▸ WORK REQUEST
Could every line of the data be printed exactly as it reads?

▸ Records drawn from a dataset
- - - -

/-- `Stores`: every memory form takes a write. -/
theorem witness_Stores : ∀ m ∈ forms, ∃ s1, write (effAddr m pointed) 0x81 pointed = .ok () s1 := by
  have h : ∀ m ∈ forms, isOk (write (effAddr m pointed) 0x81 pointed) = true := by decide +kernel
  exact fun m hm => unit_ok (h m hm)

/-- `IncDec`, `TestAndModify`, `Shifts`: every memory form is read and then written, here with the increment. -/
theorem witness_modify :
    ∀ m ∈ forms, ∃ v s1, read (effAddr m pointed) pointed = .ok v s1 ∧ ∃ u s2, write (effAddr m pointed) (v + 1) s1 = .ok u s2 := by
  have h : ∀ m ∈ forms, bothOk (read (effAddr m pointed) pointed) (fun v => write (effAddr m pointed) (v + 1)) = true := by
    decide +kernel
  intro m hm
  obtain ⟨v, s, u, t, h1, h2⟩ := both_ok (h m hm)
  exact ⟨v, s, h1, u, t, h2⟩

/-- `BcdDigits` and `BcdRoundTrip`: the largest and the smallest operands, with and without carry. -/
theorem witness_bcd :
    ((machine ⟨0x99, 0, 0, 0xFF, 0x29, 0x302⟩ [] []).p.d = true ∧ (machine ⟨0x99, 0, 0, 0xFF, 0x29, 0x302⟩ [] []).a = bcd 99 ∧
      (machine ⟨0x99, 0, 0, 0xFF, 0x29, 0x302⟩ [] []).p.c = true) ∧
    ((machine ⟨0x00, 0, 0, 0xFF, 0x28, 0x302⟩ [] []).p.d = true ∧ (machine ⟨0x00, 0, 0, 0xFF, 0x28, 0x302⟩ [] []).a = bcd 0 ∧
      (machine ⟨0x00, 0, 0, 0xFF, 0x28, 0x302⟩ [] []).p.c = false) ∧ 99 < 100 ∧ 0 < 100 := by
  decide +kernel

/-- `Jumps`: pointers at a page end and at the top of memory, and an index that wraps. -/
theorem witness_Jumps :
    (∃ lo s1 hi s2, read 0x12FF pointed = .ok lo s1 ∧ read (0x12FF + 1) s1 = .ok hi s2) ∧
    (∃ lo s1 hi s2, read 0xFFFF pointed = .ok lo s1 ∧ read (0xFFFF + 1) s1 = .ok hi s2) ∧
    (0x0008 : Word) = BitVec.ofNat 16 ((0xFFF8 : Word).toNat + pointed.x.toNat) ∧
    (∃ lo s1 hi s2, read 0x0008 pointed = .ok lo s1 ∧ read (0x0008 + 1) s1 = .ok hi s2) :=
  ⟨both_ok (k := fun _ => read (0x12FF + 1)) (by decide +kernel), both_ok (k := fun _ => read (0xFFFF + 1)) (by decide +kernel),
    by decide +kernel, both_ok (k := fun _ => read (0x0008 + 1)) (by decide +kernel)⟩

/-- `CallsAndReturns`, `BreakThenReturn`. -/
theorem witness_calls : State.powerOn.Inv ∧ State.powerOn.mode ≠ .stopped ∧ State.powerOn.p.i = false := ⟨witness_inv, by decide, rfl⟩

/-- `NoOperations`: an instruction under each clause. -/
theorem witness_NoOperations :
    [Instr.nop03.opcode, Instr.nopFB.opcode, (Instr.nop02 0xFF).opcode, (Instr.nop44 0xFF).opcode, (Instr.nopF4 0xFF).opcode,
      (Instr.nop5C 0xFFFF).opcode, (Instr.nopFC 0xFFFF).opcode, Instr.nop.opcode] = [0x03, 0xFB, 0x02, 0x44, 0xF4, 0x5C, 0xFC, 0xEA] := by
  decide +kernel
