-- ==== Sys2Proof/Word.lean ====
section
/-! DEFINITION. The word types of P2P-CORE: 64-bit registers (10_state.md R21), 8-bit bytes (00_scope.md R7), and
the fields of the 32-bit command word (30_encoding.md R91). -/

namespace Sys2Proof

/-- An argument register's contents: 64 bits (10_state.md R21). -/
abbrev Word := BitVec 64

/-- One byte of host memory (00_scope.md R7). -/
abbrev Byte := BitVec 8

/-- A command word, CMD32 (30_encoding.md R90). -/
abbrev CmdWord := BitVec 32

/-- The FMT field of a command word: six bits, of which 0 to 49 name a format (30_encoding.md R94, R97). -/
abbrev Fmt := BitVec 6

end Sys2Proof
end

- - - -

▸ YOUR SOLUTION
/-- `Stores`: every memory form takes a write. -/
theorem witness_Stores : ∀ m ∈ forms, ∃ s1, write (effAddr m pointed) 0x81 pointed = .ok () s1 := by
  have h : ∀ m ∈ forms, isOk (write (effAddr m pointed) 0x81 pointed) = true := by decide +kernel
  exact fun m hm => unit_ok (h m hm)

/-- `IncDec`, `TestAndModify`, `Shifts`: every memory form is read and then written, here with the increment. -/
theorem witness_modify :
    ∀ m ∈ forms, ∃ v s1, read (effAddr m pointed) pointed = .ok v s1 ∧ ∃ u s2, write (effAddr m pointed) (v + 1) s1 = .ok u s2 := by
  have h : ∀ m ∈ forms, bothOk (read (effAddr m pointed) pointed) (fun v => write (effAddr m pointed) (v + 1)) = true := by
    decide +kernel
  intro m hm
  obtain ⟨v, s, u, t, h1, h2⟩ := both_ok (h m hm)
  exact ⟨v, s, h1, u, t, h2⟩

/-- `BcdDigits` and `BcdRoundTrip`: the largest and the smallest operands, with and without carry. -/
theorem witness_bcd :
    ((machine ⟨0x99, 0, 0, 0xFF, 0x29, 0x302⟩ [] []).p.d = true ∧ (machine ⟨0x99, 0, 0, 0xFF, 0x29, 0x302⟩ [] []).a = bcd 99 ∧
      (machine ⟨0x99, 0, 0, 0xFF, 0x29, 0x302⟩ [] []).p.c = true) ∧
    ((machine ⟨0x00, 0, 0, 0xFF, 0x28, 0x302⟩ [] []).p.d = true ∧ (machine ⟨0x00, 0, 0, 0xFF, 0x28, 0x302⟩ [] []).a = bcd 0 ∧
      (machine ⟨0x00, 0, 0, 0xFF, 0x28, 0x302⟩ [] []).p.c = false) ∧ 99 < 100 ∧ 0 < 100 := by
  decide +kernel

/-- `Jumps`: pointers at a page end and at the top of memory, and an index that wraps. -/
theorem witness_Jumps :
    (∃ lo s1 hi s2, read 0x12FF pointed = .ok lo s1 ∧ read (0x12FF + 1) s1 = .ok hi s2) ∧
    (∃ lo s1 hi s2, read 0xFFFF pointed = .ok lo s1 ∧ read (0xFFFF + 1) s1 = .ok hi s2) ∧
    (0x0008 : Word) = BitVec.ofNat 16 ((0xFFF8 : Word).toNat + pointed.x.toNat) ∧
    (∃ lo s1 hi s2, read 0x0008 pointed = .ok lo s1 ∧ read (0x0008 + 1) s1 = .ok hi s2) :=
  ⟨both_ok (k := fun _ => read (0x12FF + 1)) (by decide +kernel), both_ok (k := fun _ => read (0xFFFF + 1)) (by decide +kernel),
    by decide +kernel, both_ok (k := fun _ => read (0x0008 + 1)) (by decide +kernel)⟩

/-- `CallsAndReturns`, `BreakThenReturn`. -/
theorem witness_calls : State.powerOn.Inv ∧ State.powerOn.mode ≠ .stopped ∧ State.powerOn.p.i = false := ⟨witness_inv, by decide, rfl⟩

/-- `NoOperations`: an instruction under each clause. -/
theorem witness_NoOperations :
    [Instr.nop03.opcode, Instr.nopFB.opcode, (Instr.nop02 0xFF).opcode, (Instr.nop44 0xFF).opcode, (Instr.nopF4 0xFF).opcode,
      (Instr.nop5C 0xFFFF).opcode, (Instr.nopFC 0xFFFF).opcode, Instr.nop.opcode] = [0x03, 0xFB, 0x02, 0x44, 0xF4, 0x5C, 0xFC, 0xEA] := by
  decide +kernel
-- ==== Sys2Proof/Word.lean ====
section
/-! DEFINITION. The word types of P2P-CORE: 64-bit registers (10_state.md R21), 8-bit bytes (00_scope.md R7), and
the fields of the 32-bit command word (30_encoding.md R91). -/

namespace Sys2Proof

/-- An argument register's contents: 64 bits (10_state.md R21). -/
abbrev Word := BitVec 64

/-- One byte of host memory (00_scope.md R7). -/
abbrev Byte := BitVec 8

/-- A command word, CMD32 (30_encoding.md R90). -/
abbrev CmdWord := BitVec 32

/-- The FMT field of a command word: six bits, of which 0 to 49 name a format (30_encoding.md R94, R97). -/
abbrev Fmt := BitVec 6

end Sys2Proof
end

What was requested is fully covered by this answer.